Dr Helen Senn, who leads the project at the wildlife park, said: “It’s so exciting to see that the cats are able to make their life in the wild, find a mate and reproduce, when all of those things are not givens at this stage in the project.”

Wildcats may look distinctive with their muscular bodies, flat faces and thick, blunt tails, but their brown, black and buff camouflage stripes and secretive habits make them difficult to monitor.

The team has been able to gather a large amount of data, learning about den sites, habitat and food preference: as well as their staple diet of mice and voles, these cats have been hunting rabbits and even adult hares.

The project has been sharing tracking data with local gamekeepers – many of the release sites traverse managed estates where predator control is a threat – in an attempt to develop ways in which humans and wildcats can coexist. This is especially pertinent given that the initial cohort is “showing more tolerance of people than we would have predicted”, according to Langridge.

With wildcats living in closer proximity to people than expected, and feral cats common around farms, the potential for hybridisation remains high and the team is eager to analyse its fresh data.
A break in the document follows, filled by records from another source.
-- ==== Sys2Proof/Laws/LoadStore.lean ====
section
/-! SUPPORT. What a word whose meaning is one load or one store does, for every space (`LoadForms`, `StoreForms`). -/

namespace Sys2Proof.Machine

theorem accessStops_of {i : Instr} {sp n : Nat} {adr : State → Word} {w : BitVec 2} {acc : Acc} {go rest : State → Res}
    (e : ∀ s, s.ready (cSig i) = true → exec i s = issue (cSig i) s go)
    (h : ∀ s, s.ready (cSig i) = true → go s =
      match s.checkAddr sp (adr s) n acc with
      | some y => .trap y
      | none => if !(s.wField w) || s.acquiring then .wait else rest s) : AccessStops i sp adr n w acc := by
  refine ⟨?_, ?_, ?_⟩
  · intro y s hr hp
    rw [e s hr]
    refine issue_trap hr ?_
    simp only [h s hr, State.checkAddr, hp]
  · intro s hr hp
    rw [e s hr]
    refine issue_trap hr ?_
    simp only [h s hr, State.checkAddr, hp.1, alignTrap, hp.2, if_false]
  · intro s hr hp
    rw [e s hr]
    refine issue_wait hr ?_
    have c : (!(s.wField w) || s.acquiring) = true := by
      rcases hp.2.2 with k | k <;> simp [k]
    simp only [h s hr, State.checkAddr, hp.1, alignTrap, hp.2.1, if_true, c]

/-- The checks of an access that `accessOk` admits pass. -/
theorem State.accessOk_check {s : State} {sp n : Nat} {a : Word} {w : BitVec 2} {acc : Acc} (h : s.accessOk sp a n w acc) :
    s.checkAddr sp a n acc = none ∧ (!(s.wField w) || s.acquiring) = false := by
  obtain ⟨h1, h2, h3, h4⟩ := h
  simp [State.checkAddr, h1, alignTrap, h2, h3, h4]

/-- What a load answers once its checks pass. -/
theorem State.load_past {s : State} {sp n : Nat} {a : Word} {w : BitVec 2} {cls reg : Nat} {sext : Bool}
    (h : s.accessOk sp a n w .load) : s.load sp a n w cls reg sext = s.loadFrom sp a n cls reg sext := by
  obtain ⟨h1, h2⟩ := State.accessOk_check h
  simp only [State.load, h1, h2, Bool.false_eq_true, if_false]

/-- A place in the own scratchpad. -/
theorem Loc.ownOf_scr (c k o : Nat) : (Loc.scr k o).ownOf c = (k == coreOf c) := rfl

/-- A word whose meaning is one load meets `LoadForms`. -/
theorem loadForms_of {i : Instr} {sp n : Nat} {adr : State → Word} {w : BitVec 2} {cls reg : Nat} {sext : Bool} {go : State → Res}
    (e : ∀ s, s.ready (cSig i) = true → exec i s = issue (cSig i) s go)
    (h : ∀ s, s.ready (cSig i) = true → go s = s.load sp (adr s) n w cls reg sext) : LoadForms i sp adr n w cls reg sext := by
  refine ⟨accessStops_of (rest := fun s => s.loadFrom sp (adr s) n cls reg sext) e ?_, ?_, ?_, ?_⟩
  · intro s hr
    rw [h s hr]
    rfl
  · rintro rfl
    refine ⟨?_, ?_, ?_, ?_⟩
    · intro l leaf s1 s2 s hr hp
      obtain ⟨⟨h1, h2⟩, h3, h4⟩ := hp
      have u := (State.sameUnit_trans (State.reach_same h3) (State.countBytes_same h4)).1
      rw [e s hr]
      refine issue_done hr ?_ (by rw [State.addProd_unit, u]; exact (State.ready_parts hr).1)
      rw [h s hr, State.load_past h1, State.loadFrom]
      simp only [h2, Bool.false_eq_true, if_false, h3, h4]
    · intro k s1 s hr hp
      obtain ⟨⟨h1, h2⟩, h3, h4⟩ := hp
      rw [e s hr]
      refine issue_done hr ?_ (by rw [State.park_unit h4]; exact (State.ready_parts hr).1)
      rw [h s hr, State.load_past h1, State.loadFrom]
      simp only [h2, Bool.false_eq_true, if_false, h3, h4]
    · intro y s hr hp
      obtain ⟨⟨h1, h2⟩, h3⟩ := hp
      rw [e s hr]
      refine issue_trap hr ?_
      rw [h s hr, State.load_past h1, State.loadFrom]
      simp only [h2, Bool.false_eq_true, if_false, h3]
    · intro s hr hp
      rw [e s hr]
      refine issue_wait hr ?_
      rw [h s hr, State.load_past hp.1, State.loadFrom]
      simp only [hp.2, if_true]
  · rintro rfl
    refine ⟨?_, ?_, ?_⟩
    · intro o s hr hp
      obtain ⟨⟨h1, h2⟩, h3, h4, h5⟩ := hp
      rw [e s hr]
      refine issue_done hr ?_ (State.ready_parts hr).1
      rw [h s hr, State.load_past h1, State.loadFrom]
      simp only [h2, h4, Loc.ownOf_scr, beq_self_eq_true, h5, decide_eq_true h3, Bool.and_self,
        Bool.false_eq_true, if_false, Option.isNone_none, if_true]
    · intro k o s hr hp
      obtain ⟨⟨h1, h2⟩, w0, h3⟩ := hp
      rw [e s hr]
      refine issue_done hr ?_ (State.ready_parts hr).1
      rw [h s hr, State.load_past h1, State.loadFrom]
      have o0 : ((Loc.scr k o).ownOf s.cur && decide (n ≤ 8)) = false := by
        rcases h3 with h3 | h3
        · simp [Loc.ownOf_scr, h3]
        · simp [decide_eq_false (Nat.not_le.2 h3)]
      simp only [h2, w0, o0, Bool.false_and, Bool.false_eq_true, if_false]
    · intro k o s hr hp
      obtain ⟨⟨h1, h2⟩, h3⟩ := hp
      rw [e s hr]
      refine issue_wait hr ?_
      rw [h s hr, State.load_past h1, State.loadFrom]
      simp only [h2, h3, if_true]
  · rintro rfl
    intro bs s1 s hr hp
    obtain ⟨h1, h2⟩ := hp
    rw [e s hr]
    refine issue_done hr ?_ (by rw [State.addProd_unit, State.readWindow_unit h2]; exact (State.ready_parts hr).1)
    rw [h s hr, State.load_past h1, State.loadFrom, h2] <;> simp

/-- What a store answers once its checks pass. -/
theorem State.store_past {s : State} {sp : Nat} {a : Word} {bs : List Byte} {w : BitVec 2} {k : Nat}
    (h : s.accessOk sp a bs.length w .store) : s.store sp a bs w k = (s.put sp a bs k true).res := by
  obtain ⟨h1, h2⟩ := State.accessOk_check h
  simp only [State.store, h1, h2, Bool.false_eq_true, if_false]

/-! The events of one write (R284) -/

/-- Two granules of one write are different. -/
theorem Loc.sameGranule_add (l : Loc) {j k : Nat} (h : j ≠ k) : (l.add (8 * j)).sameGranule (l.add (8 * k)) = false := by
  cases l <;> simp [Loc.sameGranule, Loc.overlaps, Loc.add] <;> omega

/-- The granules of one write are events of their own. -/
theorem joinWrites_granules (w : Write) (b : Nat → List Byte) (n : Nat) : ∀ k,
    joinWrites ((upFrom k n).map (fun k => { w with loc := w.loc.add (8 * k), bytes := b k }))
      = ((upFrom k n).map (fun k => [{ w with loc := w.loc.add (8 * k), bytes := b k }])) := by
  induction n with
  | zero => intro k; rfl
  | succ n ih =>
    intro k
    simp only [upFrom, List.map_cons, joinWrites, ih]
    cases n with
    | zero => rfl
    | succ n =>
      have d := Loc.sameGranule_add w.loc (show k + 1 ≠ k by omega)
      simp only [upFrom, List.map_cons, List.any_cons, List.any_nil, d, Bool.or_false, Bool.false_eq_true, if_false]

theorem eventsOf_one (w : Write) : eventsOf [w] = w.granules.map (fun v => [v]) := by
  simp only [eventsOf, List.map_cons, List.map_nil, List.flatten_cons, List.flatten_nil, List.append_nil]
  unfold Write.granules
  split
  · rfl
  · rw [joinWrites_granules w (fun k => (w.bytes.drop (8 * k)).take 8), List.map_map]
    rfl

theorem Write.granules_small {w : Write} (h : w.bytes.length ≤ 8) : w.granules = [w] := by
  simp only [Write.granules, h, if_true]

theorem Write.granules_large {w : Write} (h : 16 ≤ w.bytes.length) : 1 < w.granules.length := by
  have up : ∀ n k, (upFrom k n).length = n := by
    intro n
    induction n with
    | zero => intro k; rfl
    | succ n ih => intro k; simp [upFrom, ih]
  rw [Write.granules, if_neg (by omega), List.length_map, up]
  omega

theorem State.emit_held {s : State} {k : Nat} {c : Option Bool} {w : Write} {pg : Option (Nat × Nat)} {sp : Spec}
    (h : s.me.spec = some sp) (r : sp.taken + k ≤ 64) : s.emit k c [w] pg = some (s.holdsStore k c w pg) := by
  unfold State.emit State.holdsStore
  simp only [h, Option.map_some]
  rw [if_neg (by omega)]

/-- A place of a stream page is in no scratchpad. -/
theorem State.pageLoc_own (s : State) (g p k c : Nat) : ((s.pageLoc g p).add k).ownOf c = false := by
  unfold State.pageLoc
  dsimp only
  repeat' split
  all_goals rfl

/-- No store to the own scratchpad is outstanding where an access of it does not wait. -/
theorem State.ownWaits_posted {s : State} {o : Nat} (h : s.ownWaits (.scr (coreOf s.cur) o) = false) :
    s.me.posted.any (·.own) = false := by
  simp only [State.ownWaits, Loc.ownOf_scr, beq_self_eq_true, Bool.true_and, State.ownBusy, Bool.or_eq_false_iff] at h
  exact h.1.2

/-- One event to the own scratchpad, with none to it outstanding, or to the window is performed at once. -/
theorem State.emit_own {s : State} {k : Nat} {w : Write} {pg : Option (Nat × Nat)} (h : s.me.spec = none)
    (hw : (w.bytes.length ≤ 8 ∧ s.me.posted.any (·.own) = false) ∨ w.loc.ownOf s.cur = false) :
    s.emit k none [w] pg = some (s.perform [w]) := by
  have c : ((decide (1 < (eventsOf [w]).length) || ([w] != [] && s.me.posted.any (·.own)))
      && [w].all (fun v => v.loc.ownOf s.cur)) = false := by
    rcases hw with hw | hw
    · simp [eventsOf_one, Write.granules_small hw.1, hw.2]
    · simp [hw]
  unfold State.emit
  simp only [h, Option.isNone_none, if_true, State.writeOwn, c, Bool.false_eq_true, if_false]

/-- Several events to the own scratchpad are posted. -/
theorem State.emit_own_posts {s : State} {k : Nat} {w : Write} {pg : Option (Nat × Nat)} (h : s.me.spec = none)
    (hw : 16 ≤ w.bytes.length) (ho : w.loc.ownOf s.cur = true) : s.emit k none [w] pg = some (s.posts none w) := by
  have c : ((decide (1 < (eventsOf [w]).length) || ([w] != [] && s.me.posted.any (·.own)))
      && [w].all (fun v => v.loc.ownOf s.cur)) = true := by
    have := Write.granules_large hw
    simp [eventsOf_one, ho, this]
  unfold State.emit
  simp only [h, Option.isNone_none, if_true, State.writeOwn, c]
  simp only [State.post, eventsOf_one]
  rfl

theorem State.emit_posts {s : State} {k : Nat} {b : Bool} {w : Write} {pg : Option (Nat × Nat)}
    (h : s.me.spec = none) (r : (if b then s.me.pcb else s.me.pca) < 1024) :
    s.emit k (some b) [w] pg = some (s.posts (some b) w) := by
  unfold State.emit State.posts
  simp only [h, State.post, Option.isNone_some, Bool.false_eq_true, if_false, eventsOf_one]
  rw [if_neg (by omega)]
  cases b <;> rfl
“Does that spatial crossover correspond to a high likelihood that they actually breed?” Senn asked. “Or are there some behavioural barriers there that prevent it? Does a wildcat recognise that that’s a domestic cat?”

Senn said she would consider a population of 40 as viable when the project ended in 2026, “but my vision would be that we have wildcats back across much larger parts of the country”.

“We’re only starting out on that journey and there’s a lot of work to be done to reverse what is effectively centuries of decline of a species that was once extremely widespread across most of Scotland.”